Pittsburgh fans would not lose enthusiasm for their team simply because of predictions by some shady gamblers. Even the Federal Court downtown took a semiholiday when a judge announced court would be in session from 9:30 AM until 11:30 AM on game days.
The heads of baseball gurus shook in amazement when Pittsburgh squeaked out a 6–4 victory in Game 1 at Forbes Field. Law’s admirable pitching and Mazeroski’s home run overcame clouts out of the park by Maris and Howard.
As if to say, Enough is enough,
the Yankees rolled up their sleeves and pummeled the Pirates in Games 2 and 3 by scores of 16–3 and 10–0.
Law and Face limited the Yankees bats to eight hits in a 3–2 victory in Game 4 that was highlighted by a game-saving, leaping catch by Virdon in center field that robbed slugger Bob Cerv of a sure double.
Roger Maris clubbed a home run in Game 5, but that didn’t offset timely doubles by Burgess, Groat, Mazeroski, and Virdon, as Haddix and Face allowed only five hits in a 5–2 win.
Instrumental in the Pirates’ World Series victory over the New York Yankees in 1960 were (left to right) pitchers Vernon Law and ElRoy Face, and outfielder Bill Virdon.
Back in Pittsburgh for Game 6, even the most pessimistic fan joined in the chorus of the theme song, The Bucs Are Going All the Way.
Whitey Ford muzzled the singing when he whitewashed the Pirates for the second time in the Series, 12–0. Pittsburgh bats were tame, with only seven singles all afternoon.
All of this was but an overture to the game and the hit—both of which faithful Pirates fans continue to speak of with awe and reverence.
The early-morning sun peeking over the horizon on October 13, 1960, brought out a colorful fall kaleidoscope of scarlet, lemon, and gold leaves still clinging to the trees in Schenley Park, just beyond the outfield walls of Forbes Field. It seemed as though some of nature’s finery wanted to linger just to witness what was about to happen.
Were any fiction writer to have submitted to a publisher the script for the 1960 World Series, especially for Game 7, it probably would have been rejected as being unrealistic.
But that’s just one of the rewards of baseball; the predictable is not an ironclad guarantee.
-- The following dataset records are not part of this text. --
/-- VCVT (R394). B16 to F32 is exact: a value below the normal numbers stays as it is, whatever FMT.SUB holds, DEDUCED (log entry 83): R300 flushes
what is rounded. -/
def evalVcvt (f : VReg) (e : Env) : SlotOut :=
  let dst := f.ty.toNat
  let src := f.op2.toNat
  let v := e.vargs f
  let float := (fmtOf src).isSome || (fmtOf dst).isSome
  e.vguarded f { op2 := .own, types := tyCvt } [⟨f.kind != 0#2, 2, f.kind.toNat⟩, ⟨!tyCvt.contains src, 3, src⟩]
    (if src = dst then
       e.vplain f 3 fun i => holdLane dst (canonical dst (elemOf src (v.a.lane i)))
     else if src = 1 ∧ dst = 0 then
       e.vplain f 3 fun i => holdLane dst (canonical dst (elemOf src (v.a.lane i) * 65536))
     else if float then
       e.rounded f.slot (e.vdst f) 3 true
         (RVec.of e.g (fun i => roundTo (e.x.rndEnv (isW f.slot) i) dst (laneValue src (v.a.lane i))) (holdLane dst))
     else
       match e.vplain f 3 fun i => cvtInt (fmtSat e.x.fmt) src dst (elemOf src (v.a.lane i)) (e.freeLane i) with
       | .act t k => .act t fun s => (k s).spendFree
       | o => o)

/-- Targets of the tensor and scalar forms (R395). -/
def tyQuant : List Nat := [2, 3, 4, 10, 12]
/-- Targets of the block form. -/
def tyMx : List Nat := [4, 5, 6, 7]

/-- The handle word of a tensor form: bits [31:20] must be zero, and the record valid with SMODE 1 (R395). -/
def Env.tensorChecks (e : Env) (f : VReg) (tensor : Bool) : List Check :=
  let w := (e.op2 f).lane 0
  let r := e.s.record (ctxDie e.c) (bits w 19 0)
  [⟨tensor && bits w 31 20 != 0, 3, f.op2.toNat⟩,
   ⟨tensor && bits w 31 20 == 0 && !(r.valid && r.smode == 1), 7, bits w 19 0⟩]

/-- What a tensor form reads: the record of the handle, and the scales of the die's own shard (R396). -/
def tensorReads (d h g : Nat) : List (Nat × Nat) := [(recAddr d h, 64), (shardAddr d g + 0x90, 12)]

/-- The overflow test of one lane (R78, R395). -/
def quantOvf (ty : Nat) (x s : XR) : Bool :=
  x.nonFinite || (x.mul s).nonFinite || (maxFinite ty).lt (x.mul s).abs

/-- What an overflowing lane yields under SAT (R78). -/
def quantSat (ty : Nat) (x : XR) : Nat :=
  if x = .nan then nanOf ty
  else match fmtOf ty with
    | some f => f.signed x.neg? f.maxPat
    | none => (((if x.neg? then -1 else 1) * (intRange ty).2) % 2 ^ laneWidth ty).toNat

/-- VQNT (R395, R396). -/
def evalVqnt (f : VReg) (e : Env) : SlotOut :=
  let byFmt := f.var.getLsbD 0
  let block := f.var.getLsbD 2
  let ty := if byFmt then fmtQfmt e.x.fmt else f.ty.toNat
  let src := if f.var.getLsbD 1 then 1 else 0
  let tensor := f.kind == 1#2 || f.kind == 2#2
  let v := e.vargs f
  let d := ctxDie e.c
  let w := isW f.slot
  let h := bits (v.b.lane 0) 19 0
  let r := e.s.record d h
  let x := fun (i : Nat) => laneValue src (v.a.lane i)
  let fixed := fF32.value (e.s.sscale d r.gidx)
  let scale := fun (i : Nat) => if tensor then fixed else laneValue 0 (v.b.lane i)
  let ovf := Mask.ofFn fun i => e.g.getLsbD i && quantOvf ty (x i) (scale i)
  let trap := if tensor && decide (2 ≤ r.gmode) then r.gmode == 3 else fmtTrap e.x.fmt
  e.vguarded f { types := List.range 16, variants := List.range 8 }
    ([⟨block && f.kind != 0#2, 2, f.kind.toNat⟩,
      ⟨(byFmt && f.ty != 0#4) || !(if block then tyMx else tyQuant).contains ty, 4, f.ty.toNat⟩] ++
      e.tensorChecks f (tensor && !block))
    (e.clean (if tensor && !block then tensorReads d h r.gidx else []) <| if block then
       e.rounded f.slot (e.vdst f) 3 true
         (RVec.of e.g (fun i => ⟨mxQuant (e.x.rndEnv w i) ty (x i) (bits (v.b.lane i) 7 0), false⟩) (holdLane ty))
     else if trap && ovf != 0#64 then e.trap 0x09 ovf
     else
       match e.rounded f.slot (e.vdst f) 3 true
         (RVec.of e.g (fun i => if ovf.getLsbD i then ⟨quantSat ty (x i), false⟩
            else roundTo (e.x.rndEnv w i) ty ((x i).mul (scale i))) (holdLane ty)) with
       | .act t k => .act t fun s =>
           if tensor && ovf != 0#64 then (k s).addNonfinite d r.gidx (Mask.lanes ovf).length else k s
       | o => o)
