-- ==== Sys2Proof/Machine/Barrier.lean ====
section
/-! DEFINITION. Transaction barriers (R170, R171): the 128-bit word as it lies in local memory, and the atomic actions on it. -/

namespace Sys2Proof.Machine

/-- A transaction barrier (R170): the fields of its word, and its reserved bits. -/
structure TBar where
  phase : Nat
  flags : Nat
  pend : Nat
  init : Nat
  sect : Nat
  rsv : Nat
  deriving DecidableEq, Repr

/-- A barrier from its 16 bytes. -/
def tbarOf (bs : List Byte) : TBar :=
  let n := leNat (bs.take 16)
  { phase := n % 16, flags := n / 2 ^ 4 % 16, pend := n / 2 ^ 8 % 2 ^ 24, init := n / 2 ^ 32 % 2 ^ 24
    sect := n / 2 ^ 64 % 2 ^ 32, rsv := n / 2 ^ 56 % 2 ^ 8 + 2 ^ 8 * (n / 2 ^ 96 % 2 ^ 32) }

/-- The 16 bytes of a barrier. -/
def TBar.bytes (b : TBar) : List Byte :=
  toBytes 16 (b.phase + 2 ^ 4 * b.flags + 2 ^ 8 * b.pend + 2 ^ 32 * b.init + 2 ^ 56 * (b.rsv % 2 ^ 8) + 2 ^ 64 * b.sect +
    2 ^ 96 * (b.rsv / 2 ^ 8))

/-- Check() (R170). -/
def TBar.check (b : TBar) : TBar :=
  if b.pend = 0 ∧ b.sect = 0 ∧ b.flags % 8 = 0 then { b with phase := (b.phase + 1) % 16, pend := b.init } else b

/-- Arrive(n) (R170). -/
def TBar.arrive (b : TBar) (n : Nat) : TBar :=
  ({ b with
      sect := (b.sect + n) % 2 ^ 32
      flags := if b.pend = 0 then b.flags ||| 1 else b.flags
      pend := b.pend - 1 } : TBar).check

/-- Expect(n) (R170). -/
def TBar.expect (b : TBar) (n : Nat) : TBar := ({ b with sect := (b.sect + n) % 2 ^ 32 } : TBar).check

/-- Land(s) (R170). -/
def TBar.land (b : TBar) (n : Nat) : TBar := ({ b with sect := (b.sect + (2 ^ 32 - n % 2 ^ 32)) % 2 ^ 32 } : TBar).check

/-- TBINIT writes the whole word (R170, R447). -/
def TBar.initial (v : Nat) : TBar := { phase := 0, flags := 0, pend := v % 2 ^ 24, init := v % 2 ^ 24, sect := 0, rsv := 0 }

/-- Set flags: ERR 1, INTEG 2, ABORT 4. -/
def TBar.setFlags (b : TBar) (f : Nat) : TBar := { b with flags := b.flags ||| f }

/-- The barrier at a place of local memory. -/
def State.tbar (s : State) (l : Loc) : TBar := tbarOf (s.readLoc 0 l 16)

/-- One atomic action on a barrier (R170): a phase change, and the setting of a flag, re-insert its waiters (R171). -/
def State.tbarDo (s : State) (l : Loc) (f : TBar → TBar) : State :=
  let old := s.tbar l
  let new := f old
  let s := s.writeLoc 0 l new.bytes
  if new.phase ≠ old.phase ∨ (new.flags % 8 ≠ old.flags % 8 ∧ new.flags % 8 ≠ 0) then s.wake fun _ w => w == .tbar l else s

/-- What an engine's action does to a barrier: Land(s), the setting of flags, Arrive(0). -/
def TBar.act (b : TBar) : BarAct → TBar
  | .land n => b.land n
  | .flags f => b.setFlags f
  | .arrive => b.arrive 0

/-- The barrier operations of the L slot that write (R447); TBINIT re-inserts no waiter. -/
def State.tbarOp (s : State) (l : Loc) (op : BarOp) (v : Nat) : State :=
  match op with
  | .init => s.writeLoc 0 l (TBar.initial v).bytes
  | .arrive => s.tbarDo l fun b => b.arrive v
  | .expect => s.tbarDo l fun b => b.expect v

end Sys2Proof.Machine
end

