/-- RANGE of R161. -/
def State.cardRange (s : State) (ctx : Nat) (c : List W64) : Bool :=
  let d := ctxDie ctx
  let handleBad := fun (dst : Bool) =>
    let t := cardTile (s.record d (cardHandle c dst)) c dst
    let p := cardSpan c dst (cardUnit c)
    t.r.valid && (decide (65536 < t.bytes) || decide (p.1 < 0) || decide ((t.bytes : Int) < p.2))
  let localBad := fun (dst : Bool) (n : Nat) =>
    let a := cardWord c (if dst then 2 else 1)
    match s.spaceBytes ctx (bits a 63 60) with
    | none => false
    | some size =>
      let p := cardSpan c dst n
      let o : Int := bits a 59 0
      decide (o + p.1 < 0) || decide ((size : Int) < o + p.2)
  let w := cardWord c 4
  (if cardSrck c = 1 then handleBad false
   else cardOp c == 0 && localBad false (if cardCodec c = 2 then cardSlot c else cardUnit c)) ||
  (if cardDstk c = 1 then handleBad true
   else cardDstk c == 0 && localBad true (cardSectorBytes c)) ||
  (bit w 59 && decide ((if bit w 58 then 0x400000 else partScratch (s.part ctx)) < bits w 57 40 * 16 + 16))

/-- The status with which a card is refused (R161); 0 where the job is queued. -/
def State.cardStatus (s : State) (ctx : Nat) (c : List W64) : Nat :=
  if cardBad c then 16
  else if s.cardRange ctx c then 17
  else if cardDstk c = 2 then
    (match s.ctx ctx with
     | some x => let t := SMap.get {} x.f (cardStream c); if t.bound.isSome || !t.buf.isEmpty then 18 else 0
     | none => 18)
  else 0

/-- A card that passes its checks becomes a job, and binds its stream register (R156, R166 to R169). -/
def State.issueCard (s : State) (ctx : Nat) (sup : Bool) (token place : Nat) (c : List W64) : State :=
  let d := ctxDie ctx
  let serial := (s.die d).accepted
  let s := s.acceptJob d
    { serial := 0, place := place, kind := .sluice c, ctx := ctx, sup := sup, token := some token
      tag := (cardWord c 0).extractLsb' 32 32, regions := cardRegions ctx c, preds := [] }
  if cardDstk c = 2 then
    s.modCtx ctx fun x => { x with f := SMap.set {} x.f (cardStream c) { bound := some (.job d serial), buf := [], coming := [], ended := false } }
  else s

/-! ### Units (R158, R159, R162 to R165, R172, R173) -/

/-- The units of a job are performed in nest order: those of R159, those that feed a stream, a checksum or a codec, and those of a row
initialisation, whose row copies follow the first row of their group (R54). -/
def Job.inOrder (j : Job) (c : List W64) : Bool :=
  cardDstk c == 2 || cardCkmode c != 0 || cardCodec c != 0 || (cardInarray c && cardOp c == 1) ||
  (j.regions.any fun a => !a.write && j.regions.any fun b => b.write && a.conflicts b)

/-- A unit has been performed. -/
def Job.performed (j : Job) (u : Nat) : Bool := decide (u < j.pos) || j.units.contains u

/-- POS moves past the units performed; `fuel` exceeds their number. -/
def Job.advance : Nat → Job → Job
  | 0, j => j
  | fuel + 1, j => if j.units.contains j.pos then Job.advance fuel { j with pos := j.pos + 1, units := j.units.filter (· != j.pos) } else j

/-- What a unit meets. -/
inductive UnitEnd where
  | ok (s : State)
  | stop (e : EngStop)
  | norecord
  | codec
  | integ (s : State) (j : Job)

/-- Whether a job copies rows within the arrays (R53): it asked for it and met the conditions. -/
def Job.inArray (j : Job) (c : List W64) : Bool := cardInarray c && !j.fallback

/-- The addresses of the 2 KiB rows of a unit at an endpoint, in order (R53). -/
def cardRows (c : List W64) (dst : Bool) (u : Nat) : List W64 :=
  (List.range (cardUnit c / 2048)).map fun i => cardWord c (if dst then 2 else 1) + BitVec.ofInt 64 (cardOffset c dst u + (2048 * i : Nat))

/-- The physical address of a row at an endpoint of a job, if it is a whole row of HBM (R53). A row that has no translation, or no permission, when
the job starts meets the condition as little as one outside HBM: the job then runs as an ordinary one and is suspended by R165 where its unit
faults, DESIGN CHOICE (log entry 81). -/
def State.rowPa (s : State) (g : Agent) (dst : Bool) (a : W64) : Option Nat :=
  match s.engRun g (if dst then .write else .read) a.toNat 2048 with
  | .ok (.global pa) => if isHbm pa ∧ pa % 2048 = 0 then some pa else none
  | _ => none

/-- The stack, pseudo-channel, bank and subarray of an HBM row (R36, R37, R53). -/
def rowGroup (pa : Nat) : List Nat := [pa / 2 ^ 39, pa / 4096 % 8, channelOf pa, bankOf pa, subarrayOf pa]

/-- The first row of the destination region, in nest order, that lies in the group of a row (R54). -/
def State.firstRow (s : State) (g : Agent) (c : List W64) (pa : Nat) : Option W64 :=
  (List.range (cardUnits c)).findSome? fun u => (cardRows c true u).find? fun a =>
    match s.rowPa g true a with | some q => rowGroup q == rowGroup pa | none => false

/-- Poison travels with a row copied within the arrays, whose on-die ECC bits move with the data (R54). -/
def State.copyPoison (s : State) (a b : Nat) : State :=
  if s.poison.isEmpty then s
  else { s with poison := (List.range 64).foldl (fun ps i => if s.poison.contains (a / 32 + i) then insertAsc (b / 32 + i) ps else ps) s.poison }

/-- A row copied within the arrays from one address to another (R54). -/
def State.copyRow (s : State) (g : Agent) (src dst : W64) : Except EngStop State :=
  match ({ s with poison := [] }).engRead g src 2048 with
  | .error e => .error e
  | .ok bs =>
    match s.engWrite g dst bs with
    | .error e => .error e
    | .ok t => .ok (match s.rowPa g false src, s.rowPa g true dst with | some a, some b => t.copyPoison a b | _, _ => t)

/-- Row initialisation of one row (R54): the first row of its group is written with the job's fill word, and every other row is copied from
that one. The source translates as a destination of the job. -/
def State.initRow (s : State) (g : Agent) (c : List W64) (fill : List Byte) (a : W64) : Except EngStop State :=
  match (s.rowPa g true a).bind (s.firstRow g c) with
  | none => s.engWrite g a fill
  | some f =>
    if f = a then s.engWrite g a fill
    else match s.engRun g .write f.toNat 2048 with
      | .error e => .error e
      | .ok l =>
        match s.engWrite g a (s.readLoc g.die l 2048) with
        | .error e => .error e
        | .ok t => .ok (match s.rowPa g true f, s.rowPa g true a with | some p, some q => t.copyPoison p q | _, _ => t)

/-- The plain bytes that a unit reads (R158). -/
def State.unitSource (s : State) (g : Agent) (j : Job) (c : List W64) (u : Nat) : Except UnitEnd (List Byte) :=
  let n := cardUnit c
  let a := cardWord c 1 + BitVec.ofInt 64 (cardOffset c false u)
  let read := fun (a : W64) (n : Nat) => match s.engRead g a n with
    | .ok bs => (Except.ok bs : Except UnitEnd (List Byte))
    | .error e => .error (.stop e)
  if cardOp c = 1 then
    let w := toBytes 4 (cardWord c 1).toNat
    .ok ((List.range n).map fun i => w.getD (i % 4) 0#8)
  else if cardSrck c = 1 then
    let t := cardTile (recOf j.srec) c false
    if !t.r.valid then .error .norecord
    else match s.readImage g t (cardOffset c false u).toNat n with
      | .ok bs => .ok bs
      | .error e => .error (.stop e)
  else if cardCodec c = 2 then
    match s.readSlot g a (cardSlot c) with
    | .error e => .error (.stop e)
    | .ok (.plain bs) => .ok bs
    | .ok .bad => .error .codec
    | .ok (.escape k) => read (BitVec.ofNat 64 (cardOverflow c + 4096 * k)) 4096
  else read a n

/-- One element of a unit (R247), written without its bytes of `skip`: in global memory it is one write. -/
def State.writePart (s : State) (d : Nat) (l : Loc) (bs : List Byte) (skip : List Nat) : State :=
  if skip.length = bs.length then s
  else match l with
  | .global pa =>
    if isHost pa then bs.zipIdx.foldl (fun (s : State) b => if skip.contains b.2 then s else s.postHost d (pa + b.2) [b.1]) s
    else s.writeGlobal d pa bs skip
  | _ => bs.zipIdx.foldl (fun (s : State) b => if skip.contains b.2 then s else s.writeLoc d (l.add b.2) [b.1]) s

/-- The elements of a run, each 8-byte-aligned piece and each byte of a shorter piece, without the bytes that a test covers; `i` is the place of
the first byte, and `fuel` exceeds their number. -/
def State.writeAround (s : State) (d : Nat) (covered : Nat → Bool) : Nat → Nat → Loc → List Byte → State
  | 0, _, _, _ => s
  | fuel + 1, i, l, bs =>
    if bs.isEmpty then s
    else
      let k := if l.offset % 8 = 0 ∧ 8 ≤ bs.length then 8 else 1
      (s.writePart d l (bs.take k) ((List.range k).filter fun n => covered (i + n))).writeAround d covered fuel (i + k) (l.add k) (bs.drop k)

/-- Bytes written at an address, without those that a later unit of the job has written already (R159, R247). -/
def State.writeUncovered (s : State) (g : Agent) (a : W64) (covered : Nat → Bool) (bs : List Byte) : Except EngStop State :=
  if (List.range bs.length).any covered then
    match s.engRuns g .write (runsOf a bs.length) with
    | .error e => .error e
    | .ok ls =>
      let t := (ls.foldl (fun (p : State × Nat) r => (p.1.writeAround g.die covered (r.2 + 1) p.2 r.1 ((bs.drop p.2).take r.2), p.2 + r.2)) (s, 0)).1
      let kept := ((ls.flatMap fun r => (List.range r.2).map fun i => r.1.add i).zipIdx.filter fun p => !covered p.2).map fun p => (p.1, 1)
      .ok ((t.unpoison kept).touchRuns true ls)
  else s.engWrite g a bs

/-- Stream vectors made by bytes that follow a tail; a last one is completed with zero bytes (R166). -/
def cutVectors : Nat → List Byte → List Vec × List Byte
  | 0, bs => ([], bs)
  | fuel + 1, bs =>
    if bs.length < 256 then ([], bs)
    else let r := cutVectors fuel (bs.drop 256); (vecOfNat (leNat (bs.take 256)) :: r.1, r.2)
Manager Murtaugh, in a gutsy move, benched his leading home-run hitter, first baseman Stuart, in favor of the better fielding Rocky Nelson. Law started on the mound for Pittsburgh, while Turley was the choice of Yankees manager Stengel.
Law set the Yankees down in order in the first. With two outs, Skinner walked in the Pirates’ half of the inning. Nelson then made Murtaugh look like a genius when he parked a 2–1 pitch into the right-field stands for a home run, giving the Bucs a 2–0 lead.
The packed house of 36,683 continued to cheer in the second inning as Stengel removed starting pitcher Turley in favor of rookie Bill Stafford following a single by Smoky Burgess. A walk, a bunt single, and a single by Virdon doubled Pittsburgh’s total to a more comfortable 4–0 lead.
Moose Skowron’s homer in the fifth gave the Yankees their first tally. Following a single and a walk in the Yankees’ half of the sixth, Murtaugh replaced Law with forkball specialist ElRoy Face. A single by Mantle made the score 4–2, and a long home run by Yogi Berra gave New York a 5–4 lead.
THE TEAM OF THE 20TH CENTURY
Baseball fans of any team in Major League Baseball engage in often heated debates on who were the greatest players throughout the team’s history at various positions. Pittsburgh Pirates faithful are no exceptions.
Quite possibly, in an attempt to put these debates to rest, on September 18, 1999, the Pirates announced the results of balloting by fans for the Team of the Century,
following a two-month, write-in campaign in cooperation with the Pittsburgh Post-Gazette.
Receiving the most votes from the more than 14,000 fans who participated in the survey were: Bill Mazeroski (13,049), Roberto Clemente (12,791), Willie Stargell (12,579), and Honus Wagner (11,106).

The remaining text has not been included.